Harry Goodwin

Personal information
- Full name: Harry Smyth Goodwin
- Born: 30 September 1870 Merthyr Tydfil, Glamorgan, Wales
- Died: 13 November 1955 (aged 85) Christ's Hospital, Horsham, Sussex
- Batting: Right-handed
- Role: Batsman

Domestic team information
- 1896–1907: Gloucestershire
- FC debut: 25 May 1896 Gloucestershire v Sussex
- Last FC: 22 August 1907 Gloucestershire v South Africans

Career statistics
| Competition | First-class |
| Matches | 31 |
| Runs scored | 546 |
| Batting average | 12.40 |
| 100s/50s | 0/0 |
| Top score | 46 |
| Catches/stumpings | 20/– |
- Source: CricketArchive, 24 April 2014

= Harry Goodwin (cricketer) =

Welsh cricketer (1870–1955)

Harry Smyth Goodwin (30 September 1870 – 13 November 1955) was a cricketer of the nineteenth century, born in Glamorgan, Wales but playing for Gloucestershire between 1896 and 1907. A right-handed batsman, Goodwin was an alumnus of Rossall School in Lancashire, for whom he played two matches in 1889. He played 31 matches for Gloucestershire, though aside from the 1897 cricket season he often played only a small number of games each year. He scored 564 runs at a batting average of 12.40, and a best of 46. He was later President of Horsham Cricket Club.

==Playing career==

===Early life and cricket at Rossall===
Goodwin was born in 1870 in Merthyr Tydfil, at the time a mining town for iron ore, coal and limestone in Glamorgan, Wales. He was schooled in Lancashire, attending Rossall School and playing cricket there. In these school matches he batted in the top order, scoring five and 16 against Loretto School on 7 June 1889 while batting at three. He also took a five-wicket haul with his bowling though his bowling style is not recorded, and he did not bowl during his first class career. On 21 June he played against Malvern College and scored 72 and 15 opening the batting, but did not bowl.

===Gloucestershire===
Goodwin's first match of the 1896 County Championship – his first class debut – came against Sussex on 25 May 1896. Batting at number six in an innings overshadowed by a score of 243 by WG Grace, Goodwin made 10 before being dismissed by Arthur Collins. Sussex were forced to follow on, and Goodwin dropped to ninth in the batting order and was not required to bat s second time as Gloucestershire chased a small target. On 18 June Goodwin played against Middlesex at Lord's. Again batting at nine, he made 12 and a duck.

Goodwin played only these two games in 1896, but he returned for Gloucestershire for the 1897 County Championship and enjoyed his most prolific season. He played ten games, scoring 239 runs at 21.72 including a high score of 44 not out which came against Sussex on 2 August, overshadowed once more by a Grace century. He also made 36 against Somerset on 19 August, however he was unable to make any lasting impact and played only one match in the 1898 season: scoring five against Sussex on 30 May. He did return more convincingly in 1899, playing five games including his career-high score of 46 made against Somerset on 28 August at Taunton, which was the highest score of the innings, and also a game against a touring Australian side though in this match he only made six. However, a batting average of 12.50 and only 100 runs scored in the season was not enough to secure a regular place in the Gloucestershire line-up. Goodwin managed only nine runs from his three games in 1900, and played only one match in 1901 and then did not appear for Gloucestershire for five years. Meanwhile he joined the staff of Christ's Hospital, an independent school in Horsham, in 1902.

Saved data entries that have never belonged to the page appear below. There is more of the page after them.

/-- How a task has ended its run (R378, R379). -/
inductive Ending where
  | no
  | ended
  /-- a fence has abandoned it (R390) -/
  | abandoned
  /-- wait address and comparand; the bundle that would issue next is at the core's pc -/
  | suspended (a b : W64)
  deriving DecidableEq, Repr

/-- A tile task (R373-R381): its index, node, launch slot and token, and the indices TNEXT claimed for it with
their chunks. -/
structure Task where
  index : Nat
  node : Nat
  slot : Nat
  /-- the launch's identity -/
  lid : Nat
  token : Nat
  /-- chunk of each index held: (chunk, index) -/
  holds : List (Nat × Nat) := []
  ending : Ending := .no
  /-- s1-s6, PCF of the brick it resumes from; none for a fresh task -/
  brick : Option (List W64 × W64) := none
  deriving DecidableEq, Repr

/-- A brick in a brick queue (R380, R382). -/
structure Brick where
  ten : Nat
  /-- incarnation under which it was written: its generation and serial (R345) -/
  gen : Hm
  serial : Nat
  task : Task
  wait : W64
  cmp : W64
  ready : Bool
  deriving DecidableEq, Repr

/-- A preload entry of an image (R384): descriptor, handle, banks and SIDX. -/
structure Preload where
  desc : CopyDesc
  handle : Nat
  banks : BitVec 16
  sidx : W64
  deriving DecidableEq, Repr

/-- What the header of an accepted native image says (R431). Parameters: register, whether a default stands, default. -/
structure ImageInfo where
  idem : Bool := false
  bkg : Bool := false
  texto : Nat := 0
  textn : Nat := 0
  entry : Nat := 0
  spdo : Nat := 0
  spdn : Nat := 0
  params : List (Nat × Bool × W64) := []
  pre : List Preload := []
  deriving DecidableEq, Repr

/-- A node of a launch record (R369). -/
structure Node where
  image : W64
  nidx : Nat
  chunk : Nat
  narg : Nat
  pred : W64
  privb : W64
  privs : Nat
  mapoff : Nat
  cores : W64
  args : List W64
  img : ImageInfo := {}
  deriving DecidableEq, Repr

/-- A launch in a slot of a die's launch table (R368-R391). -/
structure Launch where
  /-- order of start, the model's own -/
  id : Nat
  ten : Nat
  gen : Hm
  lrec : W64
  /-- queue whose packet started it, and the packet's count -/
  queue : Nat
  packet : Nat
  home : Nat
  /-- die of that queue, where the packet stands until the launch ends, whoever is home then (R363, R391) -/
  issuer : Nat := 0
  /-- membership (R388) -/
  live : BitVec 8
  nodes : List Node
  mapa : W64
  donea : W64
  donev : W64
  /-- chunks handed out of each node, the master's -/
  next : List Nat
  /-- every node's image is a background image (R446) -/
  bkg : Bool := false
  /-- a follower has read the record (R386) -/
  joined : Bool := true
  /-- chunks marked: (node, chunk) -/
  marked : List (Nat × Nat) := []
  /-- undone indices of each chunk that runs on this die: (node, chunk, left) -/
  opened : List (Nat × Nat × Nat) := []
  /-- chunks whose indices are all done and whose mark is still to be made -/
  finished : List (Nat × Nat) := []
  /-- chunks to reissue (R391) -/
  reissue : List (Nat × Nat) := []
  split : Bool := false
  reiss : Nat := 0
  /-- group decided by the quorum rule, until the reconfiguration completes -/
  deciding : Option (BitVec 8) := none
  /-- membership as it stood at a loss of links that divides it, until its groups have decided (R389) -/
  lost : Option (BitVec 8) := none
  fenced : Bool := false
  failed : Bool := false
  deriving DecidableEq, Repr

/-- A sub-stream of a CALLS packet (R364). -/
structure SubStream where
  addr : W64
  len : Nat
  at_ : Nat
  deriving DecidableEq, Repr

/-- An open block of a stream (R366): depth of calls it was opened at, and for a loop its first packet and the
passes left. -/
structure Block where
  depth : Nat
  start : Nat
  left : Nat
  deriving DecidableEq, Repr

/-- What the stream of a queue waits for. -/
inductive QWait where
  | no
  /-- WAITMEM: OP, address, value, mask -/
  | mem (op : Nat) (addr value mask : W64)
  /-- a hand-over of a stack, then SIG: address and value -/
  | hand (stack : Nat) (sig : Bool) (addr value : W64)
  /-- the end record of a tenancy's TENEND -/
  | tenend (ten : Nat)
  /-- a packet's write that is not yet performed at its scope: write and scope -/
  | wrote (wid scope : Nat)
  /-- a SIGNAL's write, after which its interrupt is sent: write and VECTOR -/
  | signal (wid vector : Nat)
  /-- a FENCE: scope -/
  | fence (scope : Nat)
  deriving DecidableEq, Repr

/-- A command queue (R361-R367). -/
structure Queue where
  ring : W64 := 0
  size : Nat := 4
  valid : Bool := false
  ten : Nat := 0
  taila : W64 := 0
  heada : W64 := 0
  fault : W64 := 0
  tail : W64 := 0
  /-- next packet of the ring -/
  pos : W64 := 0
  subs : List SubStream := []
  loops : List Block := []
  blocks : List Block := []
  /-- packets are skipped to a matching ENDLOOP (true) or ENDIF: blocks of the kind opened meanwhile -/
  skip : Option (Bool × Nat) := none
  /-- the head word has been read since the descriptor was written -/
  begun : Bool := false
  /-- head word in memory, the model's copy -/
  head : W64 := 0
  wait : QWait := .no
  /-- the tail is read again only after a write to its line (R355) -/
  quiet : Bool := false
  /-- writes to the tail word's line of CXL memory when it became quiet -/
  mark : Nat := 0
  deriving DecidableEq, Repr
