-- ==== Sys2Proof/Machine/Hash.lean ====
section
/-! DEFINITION. The hash functions that the spec names: SHAKE256 for measurements and signatures of latency tables
(R432, R455) and SHA3-384 for attestation (R461). PRESUMED: their definition is FIPS 202's (log entry 13). -/
namespace Sys2Proof.Machine

/-- The state of the permutation: 25 lanes, lane (x, y) at x + 5 y. -/
abbrev Lanes := List W64
/-- Lane i. -/
def lane (a : Lanes) (i : Nat) : W64 := a.getD i 0
/-- The round constants. -/
def roundConstants : List W64 :=
  [0x0000000000000001, 0x0000000000008082, 0x800000000000808A, 0x8000000080008000, 0x000000000000808B,
   0x0000000080000001, 0x8000000080008081, 0x8000000000008009, 0x000000000000008A, 0x0000000000000088,
   0x0000000080008009, 0x000000008000000A] ++
  [0x000000008000808B, 0x800000000000008B, 0x8000000000008089, 0x8000000000008003, 0x8000000000008002,
   0x8000000000000080, 0x000000000000800A, 0x800000008000000A, 0x8000000080008081, 0x8000000000008080,
   0x0000000080000001, 0x8000000080008008]
/-- The rotation of lane x + 5 y. -/
def rotations : List Nat :=
  [0, 1, 62, 28, 27, 36, 44, 6, 55, 20, 3, 10, 43, 25, 39, 41, 45, 15, 21, 8, 18, 2, 61, 56, 14]
/-- One round. -/
def keccakRound (a : Lanes) (rc : W64) : Lanes :=
  let c := (List.range 5).map (fun x => lane a x ^^^ lane a (x + 5) ^^^ lane a (x + 10) ^^^ lane a (x + 15) ^^^ lane a (x + 20))
  let d := (List.range 5).map (fun x => lane c ((x + 4) % 5) ^^^ (lane c ((x + 1) % 5)).rotateLeft 1)
  let t := (List.range 25).map (fun i => lane a i ^^^ lane d (i % 5))
  -- lane (x, y) of t goes, rotated, to (y, 2 x + 3 y)
  let b := (List.range 25).map (fun j =>
    let y := j % 5
    let x := (j / 5 + 5 * 5 - 3 * y) * 3 % 5
    (lane t (x + 5 * y)).rotateLeft (rotations.getD (x + 5 * y) 0))
  (List.range 25).map (fun i =>
    let r := i / 5 * 5
    let v := lane b i ^^^ ((~~~(lane b (r + (i % 5 + 1) % 5))) &&& lane b (r + (i % 5 + 2) % 5))
    if i = 0 then v ^^^ rc else v)
/-- The permutation. -/
def keccak (a : Lanes) : Lanes := roundConstants.foldl keccakRound a
/-- A word of eight bytes, the first lowest. -/
def wordOf (bs : List Byte) : W64 := bs.foldr (fun b w => (w <<< 8) ||| b.setWidth 64) 0
/-- Lane i of a block. -/
def blockLane (bs : List Byte) (i : Nat) : W64 := wordOf ((bs.drop (8 * i)).take 8)
/-- Absorb whole blocks of `rate` bytes. -/
def absorb (rate : Nat) : Nat → List Byte → Lanes → Lanes
  | 0, _, a => a
  | n + 1, bs, a =>
    if bs.isEmpty then a
    else absorb rate n (bs.drop rate)
      (keccak ((List.range 25).map (fun i => lane a i ^^^ (if i < rate / 8 then blockLane (bs.take rate) i else 0))))
/-- The padded message: the suffix byte, zeros, and the last bit of the block. -/
def padded (rate : Nat) (suffix : Byte) (bs : List Byte) : List Byte :=
  let k := rate - bs.length % rate
  if k = 1 then bs ++ [suffix ||| 0x80]
  else bs ++ suffix :: (List.replicate (k - 2) 0 ++ [0x80])
/-- The bytes of n lanes. -/
def laneBytes (a : Lanes) (n : Nat) : List Byte :=
  (List.range (8 * n)).map (fun i => (lane a (i / 8) >>> (8 * (i % 8))).setWidth 8)
/-- The sponge with an output no longer than its rate. -/
def sponge (rate : Nat) (suffix : Byte) (n : Nat) (bs : List Byte) : List Byte :=
  let p := padded rate suffix bs
  (laneBytes (absorb rate (p.length / rate) p (List.replicate 25 0)) (rate / 8)).take n
/-- The first n bytes of SHAKE256, n at most 136. -/
def shake256 (n : Nat) (bs : List Byte) : List Byte := sponge 136 0x1F n bs
/-- SHA3-384: 48 bytes. -/
def sha3_384 (bs : List Byte) : List Byte := sponge 104 0x06 48 bs

end Sys2Proof.Machine
end

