/-- The element of operand A that position (i, k) reads: its row and number, none for padding. -/
def MmaPlan.aElem (m : MmaPlan) (i k : Nat) : Option (Nat × Nat) :=
  match m.unf with
  | none => some (i, k)
  | some (u, p0) => (u.elem p0 i k).map (fun e => (0, e))
/-- Stored elements of a B row. -/
def MmaPlan.stored (m : MmaPlan) : Nat := if m.mta.isSome then m.n / 2 else m.n
/-- The lines that runs of bytes touch, modulo 2^19. -/
def runLines (rs : List (Nat × Nat)) : List Nat :=
  rs.flatMap (fun r => (List.range r.2).map (fun i => (r.1 + i) % 2 ^ 19 / 128))
/-- Every line that the MMA fetches. -/
def MmaPlan.lines (m : MmaPlan) : List Nat :=
  let ts := (List.range 32).flatMap (fun i =>
    ((List.range m.n).filterMap (m.aElem i)).flatMap (fun e => m.a.runs e.1 e.2)
      ++ (List.range m.stored).flatMap (fun k => m.b.runs i k)
      ++ (match m.mta with | some o => [(o.row i, m.n / 4)] | none => []))
  ((runLines ts).foldl (fun s l => Sparse.put false l true s) []).map Prod.fst
/-- Metadata byte g of row j. -/
def Core.metaByte (k : Core) (gen : Hm) (o : Operand) (j g : Nat) : Nat := k.spmByte gen (o.row j + g)
/-- The stored element that stands at position k of B row j; none where the pattern drops it (R255). -/
def Core.sparseElem (c : Core) (gen : Hm) (o : Operand) (j k : Nat) : Option Nat :=
  let b := c.metaByte gen o j (k / 4)
  if k % 4 = b % 4 then some (2 * (k / 4)) else if k % 4 = b / 4 % 4 then some (2 * (k / 4) + 1) else none
/-- The scratchpad addresses of the scale word of element e of row r. -/
def Operand.scales (o : Operand) (r e : Nat) : List Nat := if o.geo = 0 then [] else [o.row r + (o.place e).2]
/-- The addresses of the scale words and metadata bytes that the MMA latches. -/
def MmaPlan.latched (m : MmaPlan) : List Nat :=
  (List.range 32).flatMap (fun i =>
    ((List.range m.n).filterMap (m.aElem i)).flatMap (fun e => m.a.scales e.1 e.2)
      ++ (List.range m.stored).flatMap (fun k => m.b.scales i k)
      ++ (match m.mta with
        | some o => (List.range (m.n / 4)).map (fun g => o.row i + g)
        | none => []))
/-- Do the two latches of a word that the MMA uses disagree (R263)? -/
def Core.latchFails (k : Core) (m : MmaPlan) : Bool :=
  !k.latchUpsets.isEmpty && m.latched.any (fun a => k.latchUpsets.contains (a % 2 ^ 19))
/-- Row i of A, exactly. -/
def Core.rowA (c : Core) (gen : Hm) (m : MmaPlan) (i : Nat) : List (Num × BitVec 8) :=
  (List.range m.n).map (fun k => match m.aElem i k with
    | none => (.zero, 0)
    | some e => c.operandElem gen m.a e.1 e.2)
/-- Row j of B, none at dropped positions. -/
def Core.rowB (c : Core) (gen : Hm) (m : MmaPlan) (j : Nat) : List (Option Num × BitVec 8) :=
  (List.range m.n).map (fun k =>
    match (match m.mta with
      | none => some k
      | some o => c.sparseElem gen o j k) with
    | none => (none, 0)
    | some e => let x := c.operandElem gen m.b j e; (some x.1, x.2))
/-- The products of one element (R132, R255). -/
def products (a : List (Num × BitVec 8)) (b : List (Option Num × BitVec 8)) : List Num :=
  (a.zip b).map (fun x => match x.2.1 with
    | none => .zero
    | some v => Num.mul x.1.1 v)
/-- The accumulation of R131: slices of s products, the last padded with +0, one rounding after each. -/
def accumulate (s : Nat) : Nat → List Num → Nat → Nat
  | 0, _, w => w
  | fuel + 1, ps, w =>
    if ps.isEmpty then w
    else
      let cur := ps.take s
      let sum := Num.sum false (cur ++ List.replicate (s - cur.length) Num.zero)
      accumulate s fuel (ps.drop s) (fmtF32.encode rne false (Num.add false (fmtF32.decode w) sum)).1
/-- The MMA done: tile, references, slices and status bits of the call. -/
def Core.runMma (k : Core) (c : Call) (m : MmaPlan) : Call :=
  let as_ := (List.range 32).map (k.rowA c.gen m)
  let bs := (List.range 32).map (k.rowB c.gen m)
  let prod := fun i j => products (as_.getD i []) (bs.getD j [])
  let n := (m.n + m.slice - 1) / m.slice
  let tile := (List.range 1024).foldl (fun t e =>
    Sparse.put 0 e (accumulate m.slice n (prod (e / 32) (e % 32)) (Sparse.get 0 e c.tile)) t) []
  let fa := as_.flatMap (fun r => r.map Prod.snd)
  let fb := bs.flatMap (fun r => r.map Prod.snd)
  { c with tile := tile, refs := addRefs prod c.refs, slices := c.slices + n,
           bits := (fa ++ fb).foldl (fun b f => b ||| f) c.bits, pc := c.pc + 1 }
/-- An operand from a parameter and a handle's format (R251). -/
def operandOf (v : W64) (x : Handle) : Operand :=
  ⟨(v.extractLsb' 0 19).toNat, (v.extractLsb' 32 19).toNat, x.fmt.toNat, x.geo.toNat⟩
/-- Is a number of elements no whole number of the geometry's blocks? -/
def offBlock (geo n : Nat) : Bool := decide (geo ≠ 0) && decide (n % geoBlock geo ≠ 0)
/-- MMA (R253-R255). Of several causes the one checked first names the FCODE. -/
def execMma (ap bp kp mp : BitVec 3) (ah bh : BitVec 6) (sp ua ain bin : BitVec 1) (s : State) : Out :=
  microMeaning (fun s c =>
    let g := c.gen
    let ha := if ain = 1#1 then c.hin else ah.toNat
    let hb := if bin = 1#1 then c.hin else bh.toNat
    let xa := s.k.handle g ha
    let xb := s.k.handle g hb
    let w := sliceWidth xa.fmt.toNat xb.fmt.toNat
    let n := (c.param kp).toNat % 2 ^ 20
    let nb := if sp = 1#1 then n / 2 else n
    let u := c.unf.map (fun t => unfoldOf t.1 t.2)
    if !c.inputs.contains ha || !c.inputs.contains hb || !mmaFormat xa.fmt.toNat || !mmaFormat xb.fmt.toNat then
      s.endCall c 0x44
    else if w = 0 then s.endCall c 0x45
    else if n = 0 || (sp = 1#1 && decide (n % 4 ≠ 0)) || offBlock xb.geo.toNat nb
      || (ua = 0#1 && offBlock xa.geo.toNat n)
      || (ua = 1#1 && (match u with | some u => decide (u.r * u.s * u.c < n) | none => false)) then s.endCall c 0x46
    else if ua = 1#1 && (u.isNone || decide (xa.geo ≠ 0)) then s.endCall c 0x47
    else
      let pa := c.param ap
      let a : Operand := if ua = 1#1 then ⟨(u.map (·.base)).getD 0, 0, xa.fmt.toNat, 0⟩ else operandOf pa xa
      let m : MmaPlan := {
        a := a, b := operandOf (c.param bp) xb, n := n, slice := w
        mta := if sp = 1#1 then some { operandOf (c.param mp) {} with fmt := 0 } else none
        unf := if ua = 1#1 then u.map (fun u => (u, pa.toNat % 2 ^ 24)) else none }
      let ls := m.lines
      if !ls.all c.mayRead then s.endCall c 0x43
      else match ls.find? (fun l => (Sparse.get {} l s.k.spm).bad && (Sparse.get {} l s.k.spm).hm == g) with
        | some l => s.rollback c false l
        | none =>
          let mbytes := match m.mta with
            | none => []
            | some o => (List.range 32).flatMap (fun j => (List.range (n / 4)).map (s.k.metaByte g o j))
          if s.k.latchFails m || mbytes.any (fun b => b / 16 != b % 16) then s.endCall { c with bits := c.bits ||| bitDUP } 0x49
          else if mbytes.any (fun b => decide (b / 4 % 4 ≤ b % 4)) then s.endCall c 0x48
          else s.setCall (s.k.runMma c m)) s
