-- ==== Sys2Proof/Machine/Trust.lean ====
section
/-! DEFINITION. The trust die (spec 20): module reset and the configuration record (R454, R457), the release of the dies
(R6, R455, R458), and the SPDM responder (R461, R462). -/
namespace Sys2Proof.Machine

/-! ### The configuration record (R457) -/

/-- n bytes of a list from offset o on, the first lowest. -/
def recField (bs : List Byte) (o n : Nat) : Nat := ((bs.drop o).take n).foldr (fun b v => b.toNat + 256 * v) 0
/-- Bytes of its signature. -/
def recSigBytes : Nat := 29792
/-- Does a record keep the layout? -/
def recordLaid (r : List Byte) : Bool :=
  let len := recField r 24 4
  let part := fun (o n : Nat) => decide (3200 ≤ recField r o 4) && decide (recField r o 4 + recField r n 4 ≤ len)
  recField r 0 4 == 0x43303448 && recField r 4 4 == 1 && decide (3200 ≤ len) && r.length == len + recSigBytes
    && recField r 44 20 == 0 && part 28 32 && part 36 40
    && (List.range 512).all (fun i => decide (recField r (64 + 2 * i) 2 < 2 ^ 13))
/-- Does a slot-to-engine map leave an instance of every class (R16, R47)? -/
def mapWhole (m : W64) : Bool :=
  m.extractLsb' 8 5 == 31#5 && (List.range 4).all (fun i => m.extractLsb' (2 * i) 2 != 0)
/-- The trust die after it has verified a record, with the platform's key pair drawn (R460). -/
def trustOf (key : BitVec 512) (r : List Byte) : Trust :=
  let ism := fun (i : Nat) => BitVec.ofNat 64 (recField r (64 + 2 * i) 2)
  let held := recField r 1088 64
  { up := true, recDigest := shake256 64 r, svn := BitVec.ofNat 64 (recField r 8 8), rev := BitVec.ofNat 64 (recField r 16 8)
    withheld := (List.range 512).foldl (fun m i => Sparse.put false i (decide (held / 2 ^ i % 2 = 1) || !mapWhole (ism i)) m) []
    ismap := (List.range 512).foldl (fun m i => Sparse.put 0x1FFF i (ism i) m) []
    lattHash := latencySignature ((r.drop 1152).take 2048), keys := [(1, some ⟨0, key⟩)] }
/-- Module reset (R454): the whole module returns to its reset state, and the boot ROM verifies the configuration record.
If that fails no die leaves reset. What happens next, and the count of free values, are the model's own. -/
def execModuleReset (record : List Byte) (s : State) : Out :=
  let len := recField record 24 4
  let good := recordLaid record && Config.slhVerify (record.take len) (record.drop len)
  ok { State.reset with
    agenda := s.agenda, cur := s.cur, free := s.free + 1, trust := if good then trustOf (Config.drawKey (s.free + 1)) record else {} }

/-! ### The release of the dies (R6, R455, R458) -/

/-- Is compute die k held in reset for good? -/
def State.heldInReset (s : State) (k : Nat) : Bool := decide (9 + k < s.trust.next) && !(s.die k).released
/-- Every die's mirror of the owner register of stack k shows the owner at reset (R320, R455). -/
def State.mirrorOwner (s : State) (k : Nat) : State :=
  (List.range Config.dies).foldl (fun s d => s.updDie d (fun x => { x with
    ownMir := Sparse.put none k (some (s.ownerReg k)) x.ownMir })) s
/-- Compute die k stays in reset: the stack it would own at reset belongs to its other die, and a stack that neither of its
dies reaches is absent (R9, R455). A die that leaves reset changes no owner. -/
def State.settleStacks (s : State) (k : Nat) : State :=
  if !s.heldInReset k then s
  else [k, (k + 7) % 8].foldl (fun s j => s.updStack j (fun x => { x with
    up := x.up || j == k, present := x.present && !(s.heldInReset (lowerDie j) && s.heldInReset (upperDie j)) })) s |>.mirrorOwner k
/-- The cores of compute die k take their maps from the record; those withheld, or all of them where the die stays in
reset, run no code (R16, R455, R458). -/
def State.bootCores (s : State) (k : Nat) (good : Bool) : State :=
  (List.range Config.coresPerDie).foldl (fun s n =>
    let c := Config.coresPerDie * k + n
    s.updCore c (fun x => { x with
      ismap := Sparse.get 0x1FFF c s.trust.ismap, withheld := !good || Sparse.get false c s.trust.withheld })) s
/-- The trust die comes to the next die: it measures its firmware image, verifies the signature, and releases it, unless
its defect map or trims fail to apply (R455, R459). A die that fails stays in reset. -/
def execDieRelease (image sig : List Byte) (applied : Bool) (s : State) : Out :=
  let n := s.trust.next
  if !s.trust.up || s.trust.dead || 17 ≤ n then ok s
  else
    let good := !image.isEmpty && Config.slhVerify image sig && applied
    let m := shake256 64 (List.replicate 64 0 ++ shake256 64 image)
    let s1 := { s with trust := { s.trust with
      next := n + 1, meas := if good then Sparse.put [] n m s.trust.meas else s.trust.meas, dead := decide (n = 0) && !good } }
    if n = 0 then ok { s1 with io := { s1.io with released := good } }
    else if n < 9 then ok (s1.updStack (n - 1) (fun x => { x with present := good }))
    else
      let k := n - 9
      ok (((s1.updDie k (fun x => { x with released := good, lcyc := 0 })).bootCores k good).settleStacks k)

/-! ### Attestation (R461, R462) -/

/-- The SPDM responder answers, over the I/O die's CXL port or the platform interface, once every die has been measured: two
responses between the same resets are identical (R462; DEDUCED, log entry 130). -/
def State.respond (s : State) (a : Spdm) : State :=
  if s.trust.up && s.io.released && s.trust.next == 17 then { s with trust := { s.trust with answer := a } } else s
/-- GET_VERSION. -/
def execGetVersion (s : State) : Out := ok (s.respond .version)
/-- GET_CAPABILITIES. -/
def execGetCapabilities (s : State) : Out := ok (s.respond .capabilities)
/-- NEGOTIATE_ALGORITHMS: SHA3-384 and ECDSA with P-384. -/
def execNegotiateAlgorithms (s : State) : Out := ok (s.respond .algorithms)
/-- The certificate chain of slot 0. -/
def chain0 : List Byte := Config.certChain Config.romDigest
/-- GET_DIGESTS: the digest of the chain in slot 0. -/
def execGetDigests (s : State) : Out := ok (s.respond (.digests (sha3_384 chain0)))
/-- GET_CERTIFICATE: a portion of the chain in slot 0. -/
def execGetCertificate (off len : Nat) (s : State) : Out := ok (s.respond (.certificate off ((chain0.drop off).take len)))
/-- The bytes of measurement block i (R461); none for an index without a block. -/
def State.block (s : State) (i : Nat) : Option (List Byte) :=
  let m := fun (n : Nat) => match Sparse.get [] n s.trust.meas with
    | [] => List.replicate 64 0
    | l => l
  if i = 1 then some Config.romDigest
  else if 2 ≤ i ∧ i ≤ 18 then some (m (i - 2))
  else if i = 19 then some s.trust.recDigest
  else if i = 20 then some (bytesOf s.trust.svn.toNat 8)
  else none
/-- Measurement blocks of some indices. -/
def State.blocks (s : State) (is : List Nat) : List (Nat × List Byte) :=
  is.filterMap (fun i => (s.block i).map (fun b => (i, b)))
/-- CHALLENGE: the responder's signature over the SHA3-384 digest of the transcript (R461). -/
def execChallenge (transcript : List Byte) (s : State) : Out :=
  ok (s.respond (.challengeAuth (Config.sign Config.romDigest (sha3_384 transcript))))
/-- GET_MEASUREMENTS of one index, or of all with 0xFF (R461, R462). -/
def execGetMeasurements (index : Nat) (s : State) : Out :=
  let is := if index = 0xFF then (List.range 20).map (· + 1) else [index]
  ok (s.respond (.measurements (s.blocks is)))
/-- Any other request (R461). -/
def execUnsupportedRequest (s : State) : Out := ok (s.respond .unsupported)

end Sys2Proof.Machine
end

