-- ==== Sys2Proof/Machine/Dispatch.lean ====
section
/-! DEFINITION. The one dispatch: each instruction, micro-op, packet and event to its meaning. -/
namespace Sys2Proof.Machine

On his return to cricket in 1906, he made two and 13 against Middlesex. He played two more game that season though he could not best that score of 13 and totalled only 26 runs across the year. In 1907, however, he played six matches and reached 117 runs for the season and a best of 34 made against Essex on 5 August. His final first class match came against a South African side that was on an England tour, where he made a pair – two scores of zero. He was dismissed each time by South African Test cricketer Ernie Vogler.

===Later life===
Goodwin did not play first-class cricket again. He remained at Christ's Hospital and became President of Horsham Cricket Club. He retired from Christ's Hospital in 1930. He remained there, and died on school premises in 1955, aged 85 years.